# 8mm Allen Key Adapter?



## Durga (Feb 18, 2005)

Anyone know where I could find one of these? Just a small 8mm tip that fits over a smaller metric key.

Thanks


----------



## bvibert (Mar 30, 2006)

I don't know where to get something like that, but I have to ask why you'd need it?


----------



## reptilezs (Aug 20, 2007)

they come with multi tools


----------



## wesMAmyke (Nov 12, 2005)

I think my old Topeak alien multi-tool came with one.


----------



## mntlion (Aug 30, 2005)

email park and ask to buy one?

I lost mine a few years ago, called and asked to buy one and they just mailed me one.


----------



## froggy97 (Oct 16, 2009)

I've got one from a lost CoolTool. I'd be willing to trade it for an E type Front Derailleur  

It's slips on a 6mm Allen and adapts to 7 and 8mm.

I'd consider shipping it off to you as positive Karma. It's not worth much to me. PM me, if your interested. I'm assuming it's only a couple of bucks to ship.


----------



## archer (May 20, 2004)

You know you've become a total weight weinie when you are unwilling to carry the added weight of an allen wrench.


----------



## Durga (Feb 18, 2005)

archer said:


> You know you've become a total weight weinie when you are unwilling to carry the added weight of an allen wrench.


Not really a weight issue - I'd just rather carry a tiny bit instead of a sizable wrench, especially when it's for emergencies only.


----------



## froggy97 (Oct 16, 2009)

I PM'd the details.

Before I send it off just make sure that we are on the same page.
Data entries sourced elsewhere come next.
-- ==== Sys2Proof/Machine/WatchOps.lean ====
section
/-! DEFINITION. The error watch table (Chapter 5), and the addition of a block to the lost list (R34), which reaches it. -/

namespace Sys2Proof.Machine

/-! ## The table (R90 to R95) -/

/-- The table without the block's entry (R92, R93). -/
def dropWatch (w : Watch) (block : Nat) : Watch := { w with entries := w.entries.filter fun e => e.block != block }

/-- A block that is queued or lost loses its entry (R93); in FAILED the table keeps every entry (R98). -/
def forgetWatch (w : Watch) (block : Nat) : Watch := if w.failed then w else dropWatch w block

/-- The watch entry of a block. -/
def watchEntry (w : Watch) (block : Nat) : Option WatchEntry := w.entries.find? fun e => decide (e.block = block)

/-- The lowest count in the table; 255 for an empty one. -/
def lowestCount (l : List WatchEntry) : Nat := l.foldl (fun m e => min m e.count) 255

/-- The entry an insertion into a full table evicts: the last entry of lowest count (R91). -/
def evicted (l : List WatchEntry) : Option WatchEntry := l.reverse.find? fun e => decide (e.count = lowestCount l)

/-- The table with an entry evicted if it is full (R91). -/
def makeRoom (l : List WatchEntry) : List WatchEntry :=
  if l.length < Config.watchEntries then l
  else
    match evicted l with
    | some v => l.filter fun e => e.block != v.block
    | none => l

/-- A count raised by one; 255 stays 255 (R90). -/
def raiseCount (n : Nat) : Nat := if n < 255 then n + 1 else n

/-- The count a recorded report gives the block (R90, R91). -/
def reportedCount (w : Watch) (block : Nat) : Nat :=
  match watchEntry w block with
  | some e => raiseCount e.count
  | none => 1

/-- The table when a recorded report leaves the block below the threshold (R90, R91): an entry there is moved to position
0, a new one is inserted there, with an eviction if the table is full. -/
def recordWatch (w : Watch) (block bits : Nat) : Watch :=
  let e : WatchEntry := { block := block, count := reportedCount w block, lastBits := bits }
  match watchEntry w block with
  | some _ => { w with entries := e :: (dropWatch w block).entries }
  | none => { w with entries := e :: makeRoom w.entries }

/-- The block's reports are dropped: queued, migrating, or lost (R90), or no block of the part (log 3). That a block counts as being
migrated for as long as the in-flight record names it (R100), after an abandonment that meets a full lost list too, is the model's choice
(log 39). -/
def State.dropsReport (s : State) (block : Nat) : Bool :=
  s.reloc.isQueued block || s.reloc.isMigrating block || s.xlat.isLost block || decide (s.xlat.nb ≤ block)

/-- The table takes a report (R90 to R92). -/
def State.takeReport (s : State) (block bits : Nat) : State :=
  if s.watch.failed || s.dropsReport block then s
  else if s.watch.threshold ≤ reportedCount s.watch block then
    (s.setWatch (dropWatch s.watch block)).post (.relocRequest block .corrThreshold)
  else s.setWatch (recordWatch s.watch block bits)

/-- Requests for the blocks that a lowered threshold takes out, in the order given (R94). -/
def State.requestAll (s : State) : List WatchEntry → State
  | [] => s
  | e :: rest => (s.post (.relocRequest e.block .corrThreshold)).requestAll rest

/-- The threshold changes (R94): the entries at or above the new value leave the table and are requested, the least
recently updated first. -/
def State.setThreshold (s : State) (n : Nat) : State :=
  let out := s.watch.entries.filter fun e => decide (n ≤ e.count)
  let kept := s.watch.entries.filter fun e => decide (e.count < n)
  (s.setWatch { s.watch with entries := kept, threshold := n }).requestAll out.reverse

/-- Every count is halved at a pass end (R95). -/
def halveWatch (w : Watch) : Watch :=
  { w with
    entries := (w.entries.map fun e => { e with count := e.count / 2 }).filter fun e => decide (0 < e.count) }

/-- The table at a pass end (R95); in FAILED it keeps every count (R98). -/
def passWatch (w : Watch) : Watch := if w.failed then w else halveWatch w

/-! ## Lost blocks (R34, R35, R151) -/

/-- A standing patrol offer of the block is withdrawn and the outstanding flag cleared (R151, R23). -/
def withdrawPatrol (p : Patrol) (block : Nat) : Patrol :=
  match p.outstanding with
  | some r => if r.block = block ∧ r.issued = false then { p with outstanding := none } else p
  | none => p

/-- The remap entry of a block that becomes lost is removed and its spare retires (R34, step 2). R34 has the entry IN_USE; that the two
spares of a PENDING entry both retire is the model's choice, for states that no run reaches (log 37). -/
def State.dropRemap (s : State) (block : Nat) : State :=
  match tableGet s.xlat.remap block with
  | some e =>
    let s1 := (s.setXlat { s.xlat with remap := tableErase s.xlat.remap block }).retireSpare e.spare block
    match e.state with
    | .pending (some t) _ => s1.retireSpare t block
    | .pending none _ => s1
    | .inUse => s1
  | none => s

/-- The party that waits on the commit of an addition (R34, step 5). -/
def lostParty : LostRequester → CommitParty
  | .engine => .engine
  | .queue => .queue

/-- A block is added to the lost list (R34), or, the list being full, the overflow is reported (R35). In FAILED the tables are kept as
they stand (R38). That the addition of a block already on the list changes nothing at all, with no commit requested and no waiter, is the
model's choice: R34 says only that the list has no duplicates (log 37). -/
def State.addLost (s : State) (block : Nat) (req : LostRequester) : State :=
  if s.health.state = .failed ∨ s.xlat.isLost block = true then s
  else if Config.lostBlocks ≤ s.xlat.lost.length then s.post (.healthReport .lostOverflow)
  else
    let s1 := s.setXlat { s.xlat with lost := insertRising s.xlat.lost block }
    let s2 := s1.dropRemap block
    let s3 := (s2.setPatrol (withdrawPatrol s2.patrol block)).setWatch (forgetWatch s2.watch block)
    let s4 := s3.discardBlock block
    let s5 := s4.append { kind := .blockLost, block := some block, value := s4.xlat.lost.length }
    (s5.post (.commitRequest (lostParty req))).post (.healthReport (.lostLength s5.xlat.lost.length))

end Sys2Proof.Machine
end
Is that what you're looking for. The little thing at 2 o'clock?

I miss my Cool Tool. It was big and heavy, but having an 8" cresent wrench is so much better than a dozen little useless box wrenches like most tools have.


----------



## slaw (Apr 6, 2004)

In my patch kit I have a bottle cage bolt with a 5mm allen key head and two 8mm hex nuts screwed onto it so that they are locked. The outer nut then will fit into an 8mm allen bolt and I can use a 5mm key. The only use I had for it at the time was to adjust a suspension seat post. Not sure that I could use it on a crank bolt or pedal.


----------



## Birdman (Dec 31, 2003)

froggy97 said:


> I miss my Cool Tool. It was big and *heavy*, but having an 8" cresent wrench is so much better than a dozen little useless box wrenches like most tools have.


I had the titanium version, so it was only just BIG. Still don't know why I sold it.. oh right, 'cause I bought an Alien!

JMJ


----------



## albeant (Feb 24, 2004)

You can pick up a Topeak X-Tool on ebay--comes with an 8mm adapter. The whole thing will set you back around 8 bucks shipped.


----------